In response to the new regulations and policy, Dr. Ben Goldacre, a co-founder of the AllTrials campaign, said “We have waited a decade to hear how the law will be enforced. We now need to know who will be monitoring compliance; how they will share details of their deliberations and work; [and] what principles and policies they will be following in making their decisions on whether to apply a fine, or any other form of censure.” In its summary of the comments it received on the proposed rule regarding the legal consequences for noncompliance, HHS noted that commenters called for harsh penalties for those who were intentionally violating the federal requirements.
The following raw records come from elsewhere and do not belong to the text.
/-- Settles O16, one opcode at a time: slices of DATA are slices of CMD 64 bits higher. -/
theorem decoderReadsTheFields : Obligations.DecoderReadsTheFields := by
  intro hs w
  have len4 : (cmdLen w)[4] = w[12] := by simp [cmdLen]
  refine ⟨fun op => decode_op0 op, fun op => ?_, fun op => ?_, fun op short => ?_, fun op long => ?_,
    fun op => ?_, fun op => ?_, fun op => ?_, fun op => decode_reserved op⟩
  · rw [decode_op1 op, cmdData_extractLsb' w (by omega)]
  · rw [decode_op2 op, cmdData_extractLsb' w (by omega), cmdData_extractLsb' w (by omega)]
  · rw [decode_op3 op, len4, short, cmdData_extractLsb' w (by omega)]; rfl
  · rw [decode_op3 op, len4, long]; rfl
  · rw [decode_op4 op, cmdData_extractLsb' w (by omega), cmdData_extractLsb' w (by omega)]
  · rw [decode_op5 op]; cases hs <;> rfl
  · rw [decode_op6 op]; cases hs <;> rfl

/-- Settles O18: the causes are reported exactly so, and CmdError sets ERR. -/
theorem exactlyTheseWordsAreMalformed : Obligations.ExactlyTheseWordsAreMalformed :=
  ⟨fun hs w => ⟨decode_error_iff hs w .badOp, decode_error_iff hs w .badTailLen,
    decode_error_iff hs w .badChunkLen, decode_error_iff hs w .noStream⟩, rfl, rfl, rfl, rfl,
    fun _ _ _ malformed => ⟨_, accept_of_error malformed, cmdError_err _ _⟩⟩

/-- Settles O35: CmdError writes no other register, and a decoded command is legal. -/
theorem decodeBeforeWrite : Obligations.DecodeBeforeWrite := by
  intro s t w h
  refine ⟨fun m malformed => ?_, fun i decoded => ?_⟩
  · rw [accept_of_error malformed, cmdError_eq] at h
    obtain rfl := Host.Outcome.next.inj h
    rfl
  · obtain ⟨wf, present⟩ := decode_ok_legal decoded
    rw [accept_of_ok decoded] at h
    exact exec_err_frame (s := s.count) wf present h

end Sys2Proof.Machine
end

section
/-! The rows of the opcode table against the decoder (30_encoding.md R58). -/

namespace Sys2Proof

/-- The mask of every row but FINAL's keeps OP. -/
theorem and_opMask_eq_iff (w : Cmd) {k : Nat} (hk : k < 16) :
    w.extractLsb' 0 16 &&& 0x000F#16 = BitVec.ofNat 16 k ↔ (cmdOp w).toNat = k := by
  have masked : w.extractLsb' 0 16 &&& 0x000F#16 = 0#12 ++ cmdOp w := by
    ext i hi
    rw [BitVec.getElem_and, BitVec.getElem_extractLsb', BitVec.getElem_append, Nat.zero_add]
    interval_cases i <;> simp [cmdOp]
  rw [masked, ← BitVec.toNat_inj, BitVec.toNat_append, BitVec.toNat_ofNat, BitVec.toNat_ofNat]
  simp [Nat.mod_eq_of_lt (by omega : k < 65536)]

/-- FINAL's mask keeps LEN[4] beside OP. -/
theorem and_finalMask_eq_iff (w : Cmd) :
    w.extractLsb' 0 16 &&& 0x100F#16 = 0x0003#16 ↔ (cmdOp w).toNat = 3 ∧ (cmdLen w)[4] = false := by
  have masked : w.extractLsb' 0 16 &&& 0x100F#16 =
      0#3 ++ BitVec.ofBool (cmdLen w)[4] ++ 0#8 ++ cmdOp w := by
    ext i hi
    rw [BitVec.getElem_and, BitVec.getElem_extractLsb', Nat.zero_add, BitVec.getElem_append]
    simp only [BitVec.getElem_append]
    interval_cases i <;> simp [cmdOp, cmdLen]
  rw [masked]
  generalize cmdOp w = op, (cmdLen w)[4] = b
  revert op b
  decide

theorem rowSelects_iff (hs : Bool) (w : Cmd) :
    ∀ r ∈ opTable, rowSelects hs r w = true ↔ ∃ i, decode hs w = .ok i ∧ mnemonic i = r.mnemonic := by
  suffices rows :
      ((cmdOp w).toNat = 0 ↔ ∃ i, decode hs w = .ok i ∧ mnemonic i = "NOP") ∧
      ((cmdOp w).toNat = 1 ↔ ∃ i, decode hs w = .ok i ∧ mnemonic i = "INIT") ∧
      ((cmdOp w).toNat = 2 ↔ ∃ i, decode hs w = .ok i ∧ mnemonic i = "BLOCK") ∧
      ((cmdOp w).toNat = 3 ∧ (cmdLen w)[4] = false ↔ ∃ i, decode hs w = .ok i ∧ mnemonic i = "FINAL") ∧
      ((cmdOp w).toNat = 4 ↔ ∃ i, decode hs w = .ok i ∧ mnemonic i = "LOADH") ∧
      (((cmdOp w).toNat = 5 ∧ (cmdLen w).toNat ≤ 16) ∧ hs = true ↔
        ∃ i, decode hs w = .ok i ∧ mnemonic i = "UPDATE") ∧
      ((cmdOp w).toNat = 6 ∧ hs = true ↔ ∃ i, decode hs w = .ok i ∧ mnemonic i = "DIGEST") by
    simpa [opTable, rowSelects, and_opMask_eq_iff, and_finalMask_eq_iff] using rows
  rcases cmdOp_cases w with op | op | op | op | op | op | op | op
  · rw [decode_op0 op]; simp [op, mnemonic]
  · rw [decode_op1 op]; simp [op, mnemonic]
  · rw [decode_op2 op]; simp [op, mnemonic]
  · rw [decode_op3 op]; cases hl : (cmdLen w)[4] <;> simp [op, mnemonic]
  · rw [decode_op4 op]; simp [op, mnemonic]
  · rw [decode_op5 op]
    cases hs <;> by_cases hl : (cmdLen w).toNat ≤ 16 <;> simp [op, mnemonic, hl]
  · rw [decode_op6 op]; cases hs <;> simp [op, mnemonic]
  · rw [decode_reserved op]
    have other (k : Nat) (hk : k < 7) : (cmdOp w).toNat ≠ k := by omega
    simp [other]

/-- The table has one row of each mnemonic. -/
theorem opTable_filter_mnemonic (i : Instr) :
    (opTable.filter fun r => mnemonic i = r.mnemonic).map (·.mnemonic) = [mnemonic i] := by
  cases i <;> simp [opTable, mnemonic]

theorem opTable_needsStream : ∀ r ∈ opTable, r.needsStream = true →
    r.mask = 0x000F#16 ∧ (r.pattern = 0x0005#16 ∨ r.pattern = 0x0006#16) := by
  decide

/-- Settles O19: a row is selected by the words that decode to a command of its mnemonic. -/
theorem tableRowsMatchTheDecoder : Obligations.TableRowsMatchTheDecoder := by
  refine ⟨fun hs w => ?_, fun r hr stream w row => ?_⟩
  · have selects := rowSelects_iff hs w
    cases decoded : decode hs w with
    | ok i =>
      have byName : opTable.filter (rowSelects hs · w) = opTable.filter fun r => mnemonic i = r.mnemonic :=
        List.filter_congr fun r hr => by
          rw [Bool.eq_iff_iff, selects r hr, decoded, decide_eq_true_iff]
          simp
      rw [byName, opTable_filter_mnemonic]
    | error m =>
      have none : opTable.filter (rowSelects hs · w) = [] :=
        List.filter_eq_nil_iff.mpr fun r hr => by
          rw [selects r hr, decoded]
          simp
      rw [none, List.map_nil]
  · suffices op : (cmdOp w).toNat = 5 ∨ (cmdOp w).toNat = 6 from
      (decode_error_iff false w .noStream).mpr ⟨op.imp BitVec.eq_of_toNat_eq BitVec.eq_of_toNat_eq, rfl⟩
    obtain ⟨mask, update | digest⟩ := opTable_needsStream r hr stream
    · exact .inl ((and_opMask_eq_iff w (by omega)).mp (update ▸ mask ▸ row))
    · exact .inr ((and_opMask_eq_iff w (by omega)).mp (digest ▸ mask ▸ row))

end Sys2Proof
end

section
/-! Decoding an encoded command (30_encoding.md R48, R50, R51). -/

namespace Sys2Proof.Machine

/-! ## A data field by its lanes -/

theorem getLsbD_eq_lane {w : Nat} (d : BitVec w) (i : Nat) :
    d.getLsbD i = (lane d (i / 8)).getLsbD (i % 8) := by
  simp [lane, Nat.mod_lt, Nat.div_add_mod]

theorem data_ext_lane {c d : Data} (h : ∀ i, i < 16 → lane c i = lane d i) : c = d := by
  refine BitVec.eq_of_getLsbD_eq fun i hi => ?_
  rw [getLsbD_eq_lane, h _ (by omega), ← getLsbD_eq_lane]

theorem keepLanes_eq_iff (len : BitVec 5) (chunk : Data) :
    keepLanes len chunk = chunk ↔ ∀ j, len.toNat ≤ j → j < 16 → lane chunk j = 0 := by
  constructor
  · intro kept j hle _
    rw [← kept, lane_keepLanes, if_neg (by omega)]
  · intro zero
    refine data_ext_lane fun j hj => ?_
    rw [lane_keepLanes]
    split_ifs with read
    · rfl
    · exact (zero j (by omega) hj).symm

/-! ## The round trip -/

theorem decode_encode {hs : Bool} {i : Instr} (wf : i.wf = true) (present : i.present hs = true) :
    decode hs (encode i) = .ok i.dropIgnored := by
  obtain ⟨op, len, data, tot⟩ := Laws.EncodeFields.of_pack i
  cases i with
  | nop => rw [decode_op0 op]; rfl
  | init seed => rw [decode_op1 op, data, dataField, low_zeroExtend _ (by omega)]; rfl
  | block k1 k2 => rw [decode_op2 op, data, dataField, low_append, high_append]; rfl
  | final length tail total =>
    rw [decode_op3 op, len, data, tot, dataField, low_zeroExtend _ (by omega), lenField,
      if_neg (by simpa [Instr.wf] using wf)]
    rfl
  | loadh h1 h2 => rw [decode_op4 op, data, dataField, low_append, high_append]; rfl
  | update length chunk =>
    rw [decode_op5 op, len, data, lenField, if_pos (of_decide_eq_true wf),
      if_pos (show hs = true from present)]
    rfl
  | digest => rw [decode_op6 op, if_pos (show hs = true from present)]; rfl

/-- What a command ignores of its operands has no effect. -/
theorem exec_dropIgnored (i : Instr) (s : State) : exec i.dropIgnored s = exec i s := by
  cases i with
  | update len chunk => exact execUpdate_congr s fun j hj => by rw [lane_keepLanes, if_pos hj]
  | nop | init _ | block _ _ | final _ _ _ | loadh _ _ | digest => rfl

theorem dropIgnored_eq_iff (i : Instr) :
    i.dropIgnored = i ↔ ∀ (len : BitVec 5) (chunk : Data) (j : Nat), i = .update len chunk →
      len.toNat ≤ j → j < 16 → lane chunk j = 0 := by
  cases i with
  | update len chunk =>
    rw [Instr.dropIgnored, Instr.update.injEq, and_iff_right rfl, keepLanes_eq_iff]
    refine ⟨fun zero _ _ j same => ?_, fun zero j => zero _ _ j rfl⟩
    cases same
    exact zero j
  | nop | init _ | block _ _ | final _ _ _ | loadh _ _ | digest => exact iff_of_true rfl nofun

/-- Settles O13: the fields of the encoded word decode to the command but for the lanes it ignores, which
its effect does not read. -/
theorem decodeEncodeRoundTrip : Obligations.DecodeEncodeRoundTrip :=
  ⟨fun _ _ wf present => decode_encode wf present, dropIgnored_eq_iff, fun s i wf present => by
    rw [accept_of_ok (decode_encode wf present), exec_dropIgnored]⟩

end Sys2Proof.Machine
end

section
/-! Ignored bits: the encoder writes them as 0, and no command reads them (30_encoding.md R50, R51). -/

namespace Sys2Proof

/-! ## The encoder -/

theorem packCmd_bits_7_4 (op : BitVec 4) (len : BitVec 5) (data : Data) (tot : Word) :
    (packCmd op len data tot).extractLsb' 4 4 = 0 := by
  rw [packCmd, BitVec.extractLsb'_append_eq_of_le le_rfl]
  exact BitVec.extractLsb'_append_eq_right

theorem packCmd_bits_63_13 (op : BitVec 4) (len : BitVec 5) (data : Data) (tot : Word) :
    (packCmd op len data tot).extractLsb' 13 51 = 0 := by
  rw [packCmd, BitVec.extractLsb'_append_eq_of_le (by omega),
    BitVec.extractLsb'_append_eq_of_le (by omega), BitVec.extractLsb'_append_eq_of_le (by omega)]
  exact BitVec.extractLsb'_append_eq_right

theorem high_zeroExtend {n : Nat} (x : BitVec n) (m : Nat) : (x.zeroExtend 128).extractLsb' n m = 0 := by
  refine BitVec.eq_of_getLsbD_eq fun i hi => ?_
  simp

end Sys2Proof

namespace Sys2Proof.Machine

/-- The encoder writes as 0 the fields, DATA bits and lanes its command ignores (R51). -/
theorem encode_ignored (i : Instr) :
    (cmdOp (encode i) ≠ 3 → cmdTot (encode i) = 0 ∧ (cmdOp (encode i) ≠ 5 → cmdLen (encode i) = 0)) ∧
    (cmdOp (encode i) = 0 ∨ cmdOp (encode i) = 6 → cmdData (encode i) = 0) ∧
    (cmdOp (encode i) = 1 → (cmdData (encode i)).extractLsb' 32 96 = 0) ∧
    (cmdOp (encode i) = 3 → (cmdData (encode i)).extractLsb' 120 8 = 0) ∧
    (cmdOp (encode i) = 5 → ∀ j, (cmdLen (encode i)).toNat ≤ j → j < 16 →
      lane (cmdData (encode i)) j = 0) := by
  obtain ⟨op, len, data, tot⟩ := Laws.EncodeFields.of_pack i
  rw [op, len, data, tot]
  cases i with
  | init seed =>
    have high : (dataField (.init seed)).extractLsb' 32 96 = 0 := high_zeroExtend seed 96
    simp [opcode, totField, lenField, high]
  | final length tail total =>
    have high : (dataField (.final length tail total)).extractLsb' 120 8 = 0 := high_zeroExtend tail 8
    simp [opcode, high]
  | update length chunk =>
    have high (j : Nat) (hj : length.toNat ≤ j) : lane (dataField (.update length chunk)) j = 0 := by
      rw [dataField, lane_keepLanes, if_neg (by omega)]
    exact ⟨fun _ => ⟨rfl, (absurd rfl ·)⟩, nofun, nofun, nofun, fun _ j hj _ => high j hj⟩
  | nop | block _ _ | loadh _ _ | digest => simp [opcode, totField, lenField, dataField]

/-! ## The decoder -/

/-- The verdict depends on OP, and on LEN for FINAL and UPDATE only. -/
theorem decode_error_congr {w w' : Cmd} (hs : Bool) (m : Malformed) (op : cmdOp w = cmdOp w')
    (len : cmdOp w = 3 ∨ cmdOp w = 5 → cmdLen w = cmdLen w') :
    decode hs w = .error m ↔ decode hs w' = .error m := by
  rw [decode_error_iff, decode_error_iff, ← op]
  cases m with
  | badOp | noStream => rfl
  | badTailLen => exact and_congr_right fun final => by rw [len (.inl final)]
  | badChunkLen => exact and_congr_right fun update => by rw [len (.inr update)]

theorem accept_congr {w w' : Cmd} {s : State} (h : decode s.hasStream w = decode s.hasStream w') :
    accept w s = accept w' s := by
  rw [accept, accept, h]

/-! ## FINAL reads its tail bytes below tl only (40_block_mixer.md R62) -/

theorem tailKeysFrom_congr {t t' : Vector Byte 15} {n : Nat} (same : ∀ i, i < n → byteAt t i = byteAt t' i)
    (k : Word × Word) : tailKeysFrom t n k = tailKeysFrom t' n k := by
  induction n generalizing k with
  | zero => rfl
  | succ n ih =>
    rw [tailKeysFrom, tailKeysFrom, same n (by omega)]
    simp only [ih fun i hi => same i (by omega)]
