-- ==== Sys2Proof/Config.lean ====
section
/-! DEFINITION. What the spec leaves open (spec/00_scope.md R8): the two parameters that are plain data, and the
free values MEM_INIT and RNG, which have no body, so that a claim holds for every value of them. -/

namespace Sys2Proof

/-- DRW_COORD_READ (R8, D12): when DXYN reads V[x] and V[y] relative to its writes of VF. -/
inductive CoordRead where
  /-- Both coordinates are read once, before VF is cleared: the spec's default. -/
  | latched
  /-- Each pixel reads V[x] and V[y] anew, after the VF clear and after any collision write before it. -/
  | perPixel
deriving DecidableEq, Repr

/-- The parameters the machine is given as data (R8). They never change while it runs. -/
structure Params where
  /-- DRW_COORD_READ. -/
  drwCoordRead : CoordRead
  /-- FX0A_SELECT as a table: a set of held keys, listed in ascending order, and the key chosen from it.
  A set that is not listed, or is listed with a key outside it, takes the spec's default, its lowest key.
  Every function from non-empty key sets to a member is such a table. -/
  keyChoice : List (List Key × Key)
deriving DecidableEq, Repr

/-- The spec's defaults (R8): LATCHED and the lowest pressed key index. -/
def Params.default : Params := { drwCoordRead := .latched, keyChoice := [] }

/-- MEM_INIT (R8, D7): the byte at an address that neither the Loader nor a store has written.
DESIGN CHOICE (log entry 4), safe: a free value. -/
opaque Config.memInit : Nat → Byte

/-- RNG (R8, R152, D18): the byte that the n-th execution of CXKK draws.
DESIGN CHOICE (log entry 6), safe: a free value. -/
opaque Config.rnd : Nat → Byte

end Sys2Proof
end

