-- ==== Sys2Proof/Machine/Skip.lean ====
section
/-! DEFINITION. Conditional skips on registers (spec/42_skip.md R130..R133). -/

namespace Sys2Proof.Machine

/-- R130. -/
def execSeImm (x : Reg) (kk : Byte) (s : State) : Host.Outcome State Fault Refusal :=
  .next (s.skipIf (s.reg x == kk))

/-- R131. -/
def execSneImm (x : Reg) (kk : Byte) (s : State) : Host.Outcome State Fault Refusal :=
  .next (s.skipIf (s.reg x != kk))

/-- R132. -/
def execSeReg (x y : Reg) (s : State) : Host.Outcome State Fault Refusal :=
  .next (s.skipIf (s.reg x == s.reg y))

/-- R133. -/
def execSneReg (x y : Reg) (s : State) : Host.Outcome State Fault Refusal :=
  .next (s.skipIf (s.reg x != s.reg y))

end Sys2Proof.Machine
end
Members of Congress have also expressed concern about NIH’s lack of enforcement. In December 2015, STAT ran a well-received article on researchers’ failure to comply with the ClinicalTrials.gov requirements, after which there was a spike in results reporting. However, Senator Charles Grassley (R-IA), who co-sponsored the legislation on reporting clinical trial findings to ClinicalTrials.gov, pointed out that the media should not have to enforce federal requirements: “It’s good news that media disclosure encouraged more reporting of clinical trial results…. But NIH shouldn’t rely on media coverage to do its job here. Media coverage comes and goes, while NIH’s obligation to ensure compliance with reporting requirements is constant.”
In response to the STAT article, Senator Grassley asked NIH about enforcement of the ClinicalTrials.gov requirements and what penalties had been issued to noncompliant parties over the last five years. It is worth nothing that four years ago, three members of the House of Representatives also asked NIH if it had adequate resources and authority to enforce the reporting requirements. NIH responded that it did.
In order to ensure that research dollars are not squandered on unnecessarily duplicative research, the new Administration should ensure that HHS and NIH enforce these important new federal requirements. In response to the aforementioned letter from Senator Grassley, the director of NIH acknowledged that publicly posting clinical trial information shows the public which trials they may be able to enroll in, facilitates the design of better studies, and prevents “duplication of unsafe or unsuccessful trials.” The millions of people who volunteer for trials and the patients that rely on such research are counting on institutions to comply with the new regulations and for the government to enforce them.